Kent County Council to train staff on new pay structure

Kent County Council is training its managers as part of efforts to ensure its performance management processes complement its new pay and reward structure.

Earlier this year, the council removed the annual incremental pay points from its pay grades and the introduction of annual percentage increases assigned to each appraisal rating.

In June, the local authority plans to roll out a training programme to around 1,500 managers to ensure they understand the new pay structure and how to engender employees’ full capabilities for the greater good of the organisation.

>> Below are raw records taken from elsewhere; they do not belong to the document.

/-- A core with one token entry placed; n numbers the entries (R333, R341). -/
def placeEntry (va : Nat) (r : RawRec) (n : Nat) (k : Core) (e : Nat × List Byte) : Ld Core :=
  let b := e.2
  let pe := num b 69 1
  let port := num b 70 1
  let bad : Bad := { cause := 1, va := va + e.1 }
  if num b 71 9 ≠ 0 ∨ num b 68 1 ≥ 8 ∨ 64 ≤ pe ∨ (16 ≤ port ∧ pe ≠ 0) then .error bad else
  match entryPlace k r.cctx pe port with
  | none => .error bad
  | some (key, mask, vec) =>
    let l := AMap.get k.bufs key []
    if (mask.1.isEmpty ∧ !mask.2) ∨ (port ≤ 8 ∧ 4 ≤ l.length) ∨ (16 ≤ port ∧ 16 ≤ queued k (port - 16)) then .error bad
    else .ok { k with bufs := AMap.put k.bufs key (l ++ [⟨2 ^ 40 + n, some (entryToken b vec (port == 8)), mask.1, mask.2, 0⟩]) }

/-! ## The decoded image -/

/-- The core that a record's nodes and sf values are part of. -/
def addRec (va nwin : Nat) (cores : AMap Core) (r : RawRec) : Ld (AMap Core) := do
  let k := AMap.get cores r.grel Core.idle
  let nodes ← decodeRec va nwin r
  let k := { k with nodes := nodes.foldl (fun m p => AMap.put m p.1 p.2) k.nodes,
                    sf := r.sfs.foldl (fun m e => AMap.put m (nkey r.cctx e.1 e.2.1) e.2.2) k.sf }
  match callBad k r with
  | some x => .error (slotBad va r x true)
  | none => .ok (AMap.put cores r.grel k)

/-- The initial tokens of a record. -/
def addToks (va : Nat) (cores : AMap Core) (r : RawRec) : Ld (AMap Core) := do
  let k ← eachLd (fun (p : Core) (e : Nat × Nat × List Byte) => placeEntry va r e.1 p e.2) (AMap.get cores r.grel Core.idle) ((List.range r.toks.length).zip r.toks)
  .ok (AMap.put cores r.grel k)

/-- Decodes and checks the image at an address, for a launch record where one still waits; answers the image, where its
data section lies and the relocated data words (R332-R341). -/
def decodeImage (s : State) (ctx va : Nat) (r : Option (List DWord)) : Ld (Image × Nat × List Reloc) := do
  let hb ← imgBytes s ctx va 128
  let h ← readHdr va hb
  need (match r with | some r => recRows r == h.rows && recCols r == h.cols | none => true) 1 va
  need (match r with | some r => fitsRec r h.rows h.cols h.det h.snap | none => true) 1 (va + 8)
  let at_ := fun (i : Nat) => va + (h.sec i).1
  let get := fun (i : Nat) => imgBytes s ctx (at_ i) (h.sec i).2
  let data := at_ 8
  let b4 ← get 4
  need (b4.length % 16 == 0 && decide (b4.length ≤ 256)) 1 (at_ 4)
  let wins ← eachLd (fun (l : List (Nat × Nat × Nat)) (i : Nat) => (readWindow (at_ 4) data b4 i).map fun w => l ++ [w]) [] (List.range (b4.length / 16))
  let b1 ← get 1
  let recs ← readRecs h (at_ 1) b1 1024 0 0
  let b6 ← get 6
  let seq ← readProg (at_ 6) b6 h.seqw
  let b7 ← get 7
  let strm ← readProg (at_ 7) b7 h.strw
  let b9 ← get 9
  let syms ← readSyms (at_ 9) b9
  let b10 ← get 10
  let field := fun (sec off : Nat) => match sec with
    | 1 => recs.any fun r => r.slots.any fun x => x.off + 4 == off
    | 6 => immAt seq.2 (off / 4) seq.1 0 false
    | 7 => immAt strm.2 (off / 4) strm.1 0 false
    | 8 => true
    | _ => false
  let rs ← readRelocs h (at_ 10) data b10 syms wins field
  let prog := fun (sec : Nat) (p : List Word × List Nat) => (((List.range p.1.length).zip p.1).map fun w => relocated rs sec (4 * w.1) w.2, p.2)
  let seq := prog 6 seq
  let strm := prog 7 strm
  let recs := recs.map fun r => { r with slots := r.slots.map fun x => { x with lit := relocated rs 1 (x.off + 4) x.lit } }
  let desc := fun (doff : Nat) => (imgBytes s ctx (data + doff) 64).map fun b =>
    (List.range 16).flatMap fun i => toBytes 4 (relocated rs 8 (doff + 4 * i) (word (num b (4 * i) 4))).toNat
  let b5 ← get 5
  need (b5.length % 8 == 0) 1 (at_ 5)
  let streams ← eachLd (fun (l : List (Nat × Nat × List DWord)) (i : Nat) => (readStream data (h.sec 8).2 desc wins (at_ 5) b5 i).map fun t => l ++ [t]) [] (List.range (b5.length / 8))
  checkProg (at_ 6) seq decodeSeq fun i => seqOk i && namesOk h streams i
  checkProg (at_ 7) strm decodeStrm fun i => strmOk i && namesOk h streams i
  let b2 ← get 2
  need (b2.length % 4 == 0) 1 (at_ 2)
  let binds ← bindMap h (at_ 2) b2
  seamsOk h (at_ 2) b2 binds
  let b3 ← get 3
  need (b3.length % 4 == 0) 1 (at_ 3)
  let frames ← frameMap h (at_ 3) b3
  let cores : AMap Core := (List.range (h.rows * h.cols)).map fun g => (g, { Core.idle with bind := AMap.get binds g [], frameCls := AMap.get frames g [] })
  let cores ← eachLd (addRec (at_ 1) wins.length) cores recs
  need (!h.det || domsOk cores streams) 1 va
  let cores ← eachLd (addToks (at_ 1)) cores recs
  let bytes := h.secs.foldl (fun m p => max m (p.1 + p.2)) 128
  .ok (⟨h.rows, h.cols, h.det, h.snap, h.ctxm, wins, streams, seq.1, seq.2, strm.1, strm.2, cores, bytes⟩, data, rs.filter fun x => x.1 == 8)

The programme is based on the council’s existing ‘Ways to success’ framework, which outlines positive behaviours, including personal resourcefulness, relationship building, customer service and effective management.

Colin Miller, reward manager at Kent County Council, said: “Our approach is maturing to the way in which we deploy it ‘Ways to success’ in practice and the way in which managers actually use it as a tool to help tease out the different levels if performance that individuals can deliver.”

As part of the new pay and reward structure, managers will be required to draw up a formal recommendation for an employee’s appraisal rating. This is then put through the council’s moderation process before it is finalised

“We can then understand how many people we have got in each assessment category and we can balance that relative to how much we want to as regards the budget,” Miller said. “That is where everybody with the same appraisal rating will get the same award and that is where there is the big switch in the change we are introducing now.

“Previously, people at the top of the grade in which we had about the third of the population would not have been able to benefit. They were at the top of grade and that was it. Now they will get the same amount albeit as a one-off payment rather than being built into base pay.”

Although Miller said the move to the new pay and reward structure was not part of a cost-saving exercise, he admitted it would allow the council to have greater control over a diminishing funding pot.